14 November, 2011

Dubai real estate contracts

Dubai real estate contracts

Grave legal mistakes have been caused by a badly drafted contract, also known as the sales & purchase agreement (SPA). To avoid repeating mistakes made by investors in the past, try not to put pen to paper on so-called ‘reservation forms’, as you may never see the SPA with all the details, despite it being a legal requirement.

Dubai real estate contracts traditionally favoured the developer or seller’s position, however in today’s market the buyer has more room to negotiate a contract. If the developer proposes a format make sure you read the fine print and insist on changes if necessary to end up with a balanced agreement.

There are no templates or standard contracts in the UAE and you should feel free to negotiate your own terms and to propose your own drafts.   RERA did develop some SPA suggestions - an example contract is on their website – but these are just that, suggestions, and not mandatory clauses.

Buying off-plan
Off-plan purchases are the most risky. Above all, you should check for clauses which waive a developer’s responsibilities in case of force majeure – they should not, for example, include bad economic times.

If a clause liberates the developer from failure to provide utility connections because the master-developer is in charge of this, add a clause saying the developer must have alternative plans in place to provide these and any other facilities listed in the contract.

Demand a fixed handover date and detailed compensation notes with timelines and figures regarding late delivery of a property or failure to complete.

Contracts should detail the design and materials used for the unit and the size including how it was measured and there should be no clause which allows the developer to change these at will. Services to be provided and their fees should also be clearly detailed. 
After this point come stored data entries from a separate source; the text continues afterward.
-- ==== Sys2Proof/Laws/State.lean ====
section
/-! SUPPORT. What each named update of State leaves in each field: one lemma per field per update, true by rfl,
so that no later proof unfolds a record update. -/

namespace Sys2Proof.Machine

/-! ### clearing the response (10_state.md R26) -/

@[simp] theorem clearResponse_cfg (s : State) : (clearResponse s).cfg = s.cfg := rfl
@[simp] theorem clearResponse_op (s : State) : (clearResponse s).op = s.op := rfl
@[simp] theorem clearResponse_dlen (s : State) : (clearResponse s).dlen = s.dlen := rfl
@[simp] theorem clearResponse_klen (s : State) : (clearResponse s).klen = s.klen := rfl
@[simp] theorem clearResponse_idx (s : State) : (clearResponse s).idx = s.idx := rfl
@[simp] theorem clearResponse_kidx (s : State) : (clearResponse s).kidx = s.kidx := rfl
@[simp] theorem clearResponse_acc (s : State) : (clearResponse s).acc = s.acc := rfl
@[simp] theorem clearResponse_sh (s : State) : (clearResponse s).sh = s.sh := rfl
@[simp] theorem clearResponse_st (s : State) : (clearResponse s).st = none := rfl
@[simp] theorem clearResponse_okf (s : State) : (clearResponse s).okf = none := rfl
@[simp] theorem clearResponse_olen (s : State) : (clearResponse s).olen = none := rfl
@[simp] theorem clearResponse_hv (s : State) : (clearResponse s).hv = none := rfl
@[simp] theorem clearResponse_data (s : State) : (clearResponse s).data = s.data := rfl
@[simp] theorem clearResponse_key (s : State) : (clearResponse s).key = s.key := rfl
@[simp] theorem clearResponse_out (s : State) : (clearResponse s).out = [] := rfl
@[simp] theorem clearResponse_host (s : State) : (clearResponse s).host = s.host := rfl
@[simp] theorem clearResponse_seen (s : State) : (clearResponse s).seen = s.seen := rfl
@[simp] theorem clearResponse_freeCtr (s : State) : (clearResponse s).freeCtr = s.freeCtr := rfl

/-! ### a write to OUT -/

@[simp] theorem writeOut_cfg (i : Nat) (v : Byte) (s : State) : (writeOut i v s).cfg = s.cfg := rfl
@[simp] theorem writeOut_op (i : Nat) (v : Byte) (s : State) : (writeOut i v s).op = s.op := rfl
@[simp] theorem writeOut_dlen (i : Nat) (v : Byte) (s : State) : (writeOut i v s).dlen = s.dlen := rfl
@[simp] theorem writeOut_klen (i : Nat) (v : Byte) (s : State) : (writeOut i v s).klen = s.klen := rfl
@[simp] theorem writeOut_idx (i : Nat) (v : Byte) (s : State) : (writeOut i v s).idx = s.idx := rfl
@[simp] theorem writeOut_kidx (i : Nat) (v : Byte) (s : State) : (writeOut i v s).kidx = s.kidx := rfl
@[simp] theorem writeOut_acc (i : Nat) (v : Byte) (s : State) : (writeOut i v s).acc = s.acc := rfl
@[simp] theorem writeOut_sh (i : Nat) (v : Byte) (s : State) : (writeOut i v s).sh = s.sh := rfl
@[simp] theorem writeOut_st (i : Nat) (v : Byte) (s : State) : (writeOut i v s).st = s.st := rfl
@[simp] theorem writeOut_okf (i : Nat) (v : Byte) (s : State) : (writeOut i v s).okf = s.okf := rfl
@[simp] theorem writeOut_olen (i : Nat) (v : Byte) (s : State) : (writeOut i v s).olen = s.olen := rfl
@[simp] theorem writeOut_hv (i : Nat) (v : Byte) (s : State) : (writeOut i v s).hv = s.hv := rfl
@[simp] theorem writeOut_data (i : Nat) (v : Byte) (s : State) : (writeOut i v s).data = s.data := rfl
@[simp] theorem writeOut_key (i : Nat) (v : Byte) (s : State) : (writeOut i v s).key = s.key := rfl
@[simp] theorem writeOut_out (i : Nat) (v : Byte) (s : State) : (writeOut i v s).out = Memory.write s.out i v := rfl
@[simp] theorem writeOut_host (i : Nat) (v : Byte) (s : State) : (writeOut i v s).host = s.host := rfl
@[simp] theorem writeOut_seen (i : Nat) (v : Byte) (s : State) : (writeOut i v s).seen = s.seen := rfl
@[simp] theorem writeOut_freeCtr (i : Nat) (v : Byte) (s : State) : (writeOut i v s).freeCtr = s.freeCtr := rfl

/-! ### the next data byte (10_state.md R14) -/

@[simp] theorem nextByte_cfg (s : State) : (nextByte s).cfg = s.cfg := rfl
@[simp] theorem nextByte_op (s : State) : (nextByte s).op = s.op := rfl
@[simp] theorem nextByte_dlen (s : State) : (nextByte s).dlen = s.dlen := rfl
@[simp] theorem nextByte_klen (s : State) : (nextByte s).klen = s.klen := rfl
@[simp] theorem nextByte_idx (s : State) : (nextByte s).idx = s.idx + 1 := rfl
@[simp] theorem nextByte_kidx (s : State) : (nextByte s).kidx = s.kidx := rfl
@[simp] theorem nextByte_acc (s : State) : (nextByte s).acc = s.acc := rfl
@[simp] theorem nextByte_sh (s : State) : (nextByte s).sh = s.sh := rfl
@[simp] theorem nextByte_st (s : State) : (nextByte s).st = s.st := rfl
@[simp] theorem nextByte_okf (s : State) : (nextByte s).okf = s.okf := rfl
@[simp] theorem nextByte_olen (s : State) : (nextByte s).olen = s.olen := rfl
@[simp] theorem nextByte_hv (s : State) : (nextByte s).hv = s.hv := rfl
@[simp] theorem nextByte_data (s : State) : (nextByte s).data = s.data := rfl
@[simp] theorem nextByte_key (s : State) : (nextByte s).key = s.key := rfl
@[simp] theorem nextByte_out (s : State) : (nextByte s).out = s.out := rfl
@[simp] theorem nextByte_host (s : State) : (nextByte s).host = s.host := rfl
@[simp] theorem nextByte_seen (s : State) : (nextByte s).seen = s.seen := rfl
@[simp] theorem nextByte_freeCtr (s : State) : (nextByte s).freeCtr = s.freeCtr := rfl

/-! ### the next key byte (10_state.md R15) -/

@[simp] theorem stepKeyIndex_cfg (s : State) : (stepKeyIndex s).cfg = s.cfg := rfl
@[simp] theorem stepKeyIndex_op (s : State) : (stepKeyIndex s).op = s.op := rfl
@[simp] theorem stepKeyIndex_dlen (s : State) : (stepKeyIndex s).dlen = s.dlen := rfl
@[simp] theorem stepKeyIndex_klen (s : State) : (stepKeyIndex s).klen = s.klen := rfl
@[simp] theorem stepKeyIndex_idx (s : State) : (stepKeyIndex s).idx = s.idx := rfl
@[simp] theorem stepKeyIndex_kidx (s : State) : (stepKeyIndex s).kidx = nextKeyIndex s.klen s.kidx := rfl
@[simp] theorem stepKeyIndex_acc (s : State) : (stepKeyIndex s).acc = s.acc := rfl
@[simp] theorem stepKeyIndex_sh (s : State) : (stepKeyIndex s).sh = s.sh := rfl
@[simp] theorem stepKeyIndex_st (s : State) : (stepKeyIndex s).st = s.st := rfl
@[simp] theorem stepKeyIndex_okf (s : State) : (stepKeyIndex s).okf = s.okf := rfl
@[simp] theorem stepKeyIndex_olen (s : State) : (stepKeyIndex s).olen = s.olen := rfl
@[simp] theorem stepKeyIndex_hv (s : State) : (stepKeyIndex s).hv = s.hv := rfl
@[simp] theorem stepKeyIndex_data (s : State) : (stepKeyIndex s).data = s.data := rfl
@[simp] theorem stepKeyIndex_key (s : State) : (stepKeyIndex s).key = s.key := rfl
@[simp] theorem stepKeyIndex_out (s : State) : (stepKeyIndex s).out = s.out := rfl
@[simp] theorem stepKeyIndex_host (s : State) : (stepKeyIndex s).host = s.host := rfl
@[simp] theorem stepKeyIndex_seen (s : State) : (stepKeyIndex s).seen = s.seen := rfl
@[simp] theorem stepKeyIndex_freeCtr (s : State) : (stepKeyIndex s).freeCtr = s.freeCtr := rfl

/-! ### a byte hashed into ACC (42_fnv_hasher.md R73) -/

@[simp] theorem hashIn_cfg (b : Byte) (s : State) : (hashIn b s).cfg = s.cfg := rfl
@[simp] theorem hashIn_op (b : Byte) (s : State) : (hashIn b s).op = s.op := rfl
@[simp] theorem hashIn_dlen (b : Byte) (s : State) : (hashIn b s).dlen = s.dlen := rfl
@[simp] theorem hashIn_klen (b : Byte) (s : State) : (hashIn b s).klen = s.klen := rfl
@[simp] theorem hashIn_idx (b : Byte) (s : State) : (hashIn b s).idx = s.idx := rfl
@[simp] theorem hashIn_kidx (b : Byte) (s : State) : (hashIn b s).kidx = s.kidx := rfl
@[simp] theorem hashIn_acc (b : Byte) (s : State) : (hashIn b s).acc = fnvStep s.acc b := rfl
@[simp] theorem hashIn_sh (b : Byte) (s : State) : (hashIn b s).sh = s.sh := rfl
@[simp] theorem hashIn_st (b : Byte) (s : State) : (hashIn b s).st = s.st := rfl
@[simp] theorem hashIn_okf (b : Byte) (s : State) : (hashIn b s).okf = s.okf := rfl
@[simp] theorem hashIn_olen (b : Byte) (s : State) : (hashIn b s).olen = s.olen := rfl
@[simp] theorem hashIn_hv (b : Byte) (s : State) : (hashIn b s).hv = s.hv := rfl
@[simp] theorem hashIn_data (b : Byte) (s : State) : (hashIn b s).data = s.data := rfl
@[simp] theorem hashIn_key (b : Byte) (s : State) : (hashIn b s).key = s.key := rfl
@[simp] theorem hashIn_out (b : Byte) (s : State) : (hashIn b s).out = s.out := rfl
@[simp] theorem hashIn_host (b : Byte) (s : State) : (hashIn b s).host = s.host := rfl
@[simp] theorem hashIn_seen (b : Byte) (s : State) : (hashIn b s).seen = s.seen := rfl
@[simp] theorem hashIn_freeCtr (b : Byte) (s : State) : (hashIn b s).freeCtr = s.freeCtr := rfl

/-! ### `complete` (00_scope.md R7) -/

@[simp] theorem complete_cfg (n : Nat) (s : State) : (complete n s).cfg = s.cfg := rfl
@[simp] theorem complete_op (n : Nat) (s : State) : (complete n s).op = s.op := rfl
@[simp] theorem complete_dlen (n : Nat) (s : State) : (complete n s).dlen = s.dlen := rfl
@[simp] theorem complete_klen (n : Nat) (s : State) : (complete n s).klen = s.klen := rfl
@[simp] theorem complete_idx (n : Nat) (s : State) : (complete n s).idx = s.idx := rfl
@[simp] theorem complete_kidx (n : Nat) (s : State) : (complete n s).kidx = s.kidx := rfl
@[simp] theorem complete_acc (n : Nat) (s : State) : (complete n s).acc = s.acc := rfl
@[simp] theorem complete_sh (n : Nat) (s : State) : (complete n s).sh = s.sh := rfl
@[simp] theorem complete_st (n : Nat) (s : State) : (complete n s).st = some statusOk := rfl
@[simp] theorem complete_okf (n : Nat) (s : State) : (complete n s).okf = some (okfOf statusOk) := rfl
@[simp] theorem complete_olen (n : Nat) (s : State) : (complete n s).olen = some n := rfl
@[simp] theorem complete_hv (n : Nat) (s : State) : (complete n s).hv = s.hv := rfl
@[simp] theorem complete_data (n : Nat) (s : State) : (complete n s).data = s.data := rfl
@[simp] theorem complete_key (n : Nat) (s : State) : (complete n s).key = s.key := rfl
@[simp] theorem complete_out (n : Nat) (s : State) : (complete n s).out = s.out := rfl
@[simp] theorem complete_host (n : Nat) (s : State) : (complete n s).host = s.host := rfl
@[simp] theorem complete_seen (n : Nat) (s : State) : (complete n s).seen = s.seen := rfl
@[simp] theorem complete_freeCtr (n : Nat) (s : State) : (complete n s).freeCtr = s.freeCtr := rfl

/-! ### `raise` (60_exceptions.md R112) -/

@[simp] theorem raise_cfg (e : ErrorKind) (s : State) : (raise e s).cfg = s.cfg := rfl
@[simp] theorem raise_op (e : ErrorKind) (s : State) : (raise e s).op = s.op := rfl
@[simp] theorem raise_dlen (e : ErrorKind) (s : State) : (raise e s).dlen = s.dlen := rfl
@[simp] theorem raise_klen (e : ErrorKind) (s : State) : (raise e s).klen = s.klen := rfl
@[simp] theorem raise_idx (e : ErrorKind) (s : State) : (raise e s).idx = s.idx := rfl
@[simp] theorem raise_kidx (e : ErrorKind) (s : State) : (raise e s).kidx = s.kidx := rfl
@[simp] theorem raise_acc (e : ErrorKind) (s : State) : (raise e s).acc = s.acc := rfl
@[simp] theorem raise_sh (e : ErrorKind) (s : State) : (raise e s).sh = s.sh := rfl
@[simp] theorem raise_st (e : ErrorKind) (s : State) : (raise e s).st = some e.code := rfl
@[simp] theorem raise_okf (e : ErrorKind) (s : State) : (raise e s).okf = some (okfOf e.code) := rfl
@[simp] theorem raise_olen (e : ErrorKind) (s : State) : (raise e s).olen = some 0 := rfl
@[simp] theorem raise_hv (e : ErrorKind) (s : State) : (raise e s).hv = none := rfl
@[simp] theorem raise_data (e : ErrorKind) (s : State) : (raise e s).data = s.data := rfl
@[simp] theorem raise_key (e : ErrorKind) (s : State) : (raise e s).key = s.key := rfl
@[simp] theorem raise_out (e : ErrorKind) (s : State) : (raise e s).out = [] := rfl
@[simp] theorem raise_host (e : ErrorKind) (s : State) : (raise e s).host = s.host := rfl
@[simp] theorem raise_seen (e : ErrorKind) (s : State) : (raise e s).seen = s.seen := rfl
@[simp] theorem raise_freeCtr (e : ErrorKind) (s : State) : (raise e s).freeCtr = s.freeCtr := rfl

/-! ### the issue of a command (10_state.md R18) -/

@[simp] theorem latch_cfg (i : Instr) (s : State) : (latch i s).cfg = s.cfg := rfl
@[simp] theorem latch_op (i : Instr) (s : State) : (latch i s).op = opcode i := rfl
@[simp] theorem latch_dlen (i : Instr) (s : State) : (latch i s).dlen = Memory.len s.data := rfl
@[simp] theorem latch_klen (i : Instr) (s : State) :
    (latch i s).klen = if keyIsOperand i then Memory.len s.key else s.klen := rfl
@[simp] theorem latch_idx (i : Instr) (s : State) : (latch i s).idx = s.idx := rfl
@[simp] theorem latch_kidx (i : Instr) (s : State) : (latch i s).kidx = s.kidx := rfl
@[simp] theorem latch_acc (i : Instr) (s : State) : (latch i s).acc = s.acc := rfl
@[simp] theorem latch_sh (i : Instr) (s : State) : (latch i s).sh = s.sh := rfl
@[simp] theorem latch_st (i : Instr) (s : State) : (latch i s).st = none := rfl
@[simp] theorem latch_okf (i : Instr) (s : State) : (latch i s).okf = none := rfl
@[simp] theorem latch_olen (i : Instr) (s : State) : (latch i s).olen = none := rfl
@[simp] theorem latch_hv (i : Instr) (s : State) : (latch i s).hv = none := rfl
@[simp] theorem latch_data (i : Instr) (s : State) : (latch i s).data = s.data := rfl
@[simp] theorem latch_key (i : Instr) (s : State) : (latch i s).key = s.key := rfl
@[simp] theorem latch_out (i : Instr) (s : State) : (latch i s).out = [] := rfl
@[simp] theorem latch_host (i : Instr) (s : State) : (latch i s).host = s.host := rfl
@[simp] theorem latch_seen (i : Instr) (s : State) : (latch i s).seen = s.seen := rfl
@[simp] theorem latch_freeCtr (i : Instr) (s : State) : (latch i s).freeCtr = s.freeCtr := rfl

/-! ### reset (70_reset_and_hazards.md R125) -/

@[simp] theorem resetBlock_cfg (s : State) : (resetBlock s).cfg = s.cfg := rfl
@[simp] theorem resetBlock_op (s : State) : (resetBlock s).op = Config.freeByte s.freeCtr := rfl
@[simp] theorem resetBlock_dlen (s : State) : (resetBlock s).dlen = clip s.cfg (Config.freeLen s.freeCtr) := rfl
@[simp] theorem resetBlock_klen (s : State) : (resetBlock s).klen = clip s.cfg (Config.freeLen (s.freeCtr + 1)) := rfl
@[simp] theorem resetBlock_idx (s : State) : (resetBlock s).idx = clip s.cfg (Config.freeLen (s.freeCtr + 2)) := rfl
@[simp] theorem resetBlock_kidx (s : State) : (resetBlock s).kidx = clip s.cfg (Config.freeLen (s.freeCtr + 3)) := rfl
@[simp] theorem resetBlock_acc (s : State) : (resetBlock s).acc = Config.freeWord s.freeCtr := rfl
@[simp] theorem resetBlock_sh (s : State) : (resetBlock s).sh = Config.freeWord (s.freeCtr + 1) := rfl
@[simp] theorem resetBlock_st (s : State) : (resetBlock s).st = none := rfl
@[simp] theorem resetBlock_okf (s : State) : (resetBlock s).okf = none := rfl
@[simp] theorem resetBlock_olen (s : State) : (resetBlock s).olen = none := rfl
@[simp] theorem resetBlock_hv (s : State) : (resetBlock s).hv = none := rfl
@[simp] theorem resetBlock_data (s : State) : (resetBlock s).data = s.data := rfl
@[simp] theorem resetBlock_key (s : State) : (resetBlock s).key = s.key := rfl
@[simp] theorem resetBlock_out (s : State) : (resetBlock s).out = [] := rfl
@[simp] theorem resetBlock_host (s : State) : (resetBlock s).host = s.host := rfl
@[simp] theorem resetBlock_seen (s : State) : (resetBlock s).seen = s.seen := rfl
@[simp] theorem resetBlock_freeCtr (s : State) : (resetBlock s).freeCtr = s.freeCtr + 4 := rfl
If your unit is in a mixed-used development, i.e. residential, hotel and retail - who owns, who is responsible and who pays for what should be clearly detailed. Dubai’s Real Estate Regulatory Authority (RERA) now stipulates that this document must be attached to an SPA.

The contract should include the dispute resolution platform. Try to negotiate for arbitration (DIAC) it offers a wider scope than the Dubai Courts. If the development is in the DIFC mention the DIFC Courts as venue.

It could be a good idea to include a clause stating that the investor has a right to receive a monthly statement of his monies deposited in the Escrow account.

Payment plans must be linked to a construction schedule.  You should work towards an agreement where failure by the developer to adhere to the schedule by any wide margin would allow you to cancel the contract or be entitled to compensation.

Include a clause that if a construction delay occurs no further money is to be paid towards the unit until the developer has caught up with construction.

If your property is being bought with a mortgage you should demand that the developer pay all related construction fees applicable after the original handover date has passed, in case of late delivery to your mortgage provider.

Your contract should include the right to cancel the mortgage negotiating a time frame in which continuing to make payments becomes unreasonable. In other words, the developer would have to take over the mortgage and refund the investor what he has already spent on the mortgage. 

The contract should make sure no other fees appear out of nowhere on handover other than those specified in the contract upon signing.

The above is based on the most common disputes investors have had with developers over recent years. A developer’s reaction to your requests could indicate whether buying a particular property is inviting trouble.

Buying completed property
As far as completed property is concerned it is important to understand the role of the person conducting negotiations as this is unlikely to be the owner of the property but either a real estate broker or an owner’s authorised representative

Recent scams have resulted in money never reaching the actual owner of a property so it’s important to establish that the person who is conducting negotiation has actual authority to represent the landlord.

It’s also important to establish the real purchase price.  Middlemen often cite the price much above the actual purchase price, hoping to pocket the margin, in addition to the commissions. 

As today is a buyer’s market, you should ensure that the price you are being offered is the actual market price.  This requires some due diligence and possibly going to different real estate agents.

Payment terms are critical – no money should change no hands until all due diligence has been done and the proper documents have been signed.  Read the contracts closely and ensure that you understand and are comfortable with every clause.

If you don’t understand something, do not sign off on that clause until you have received clarification.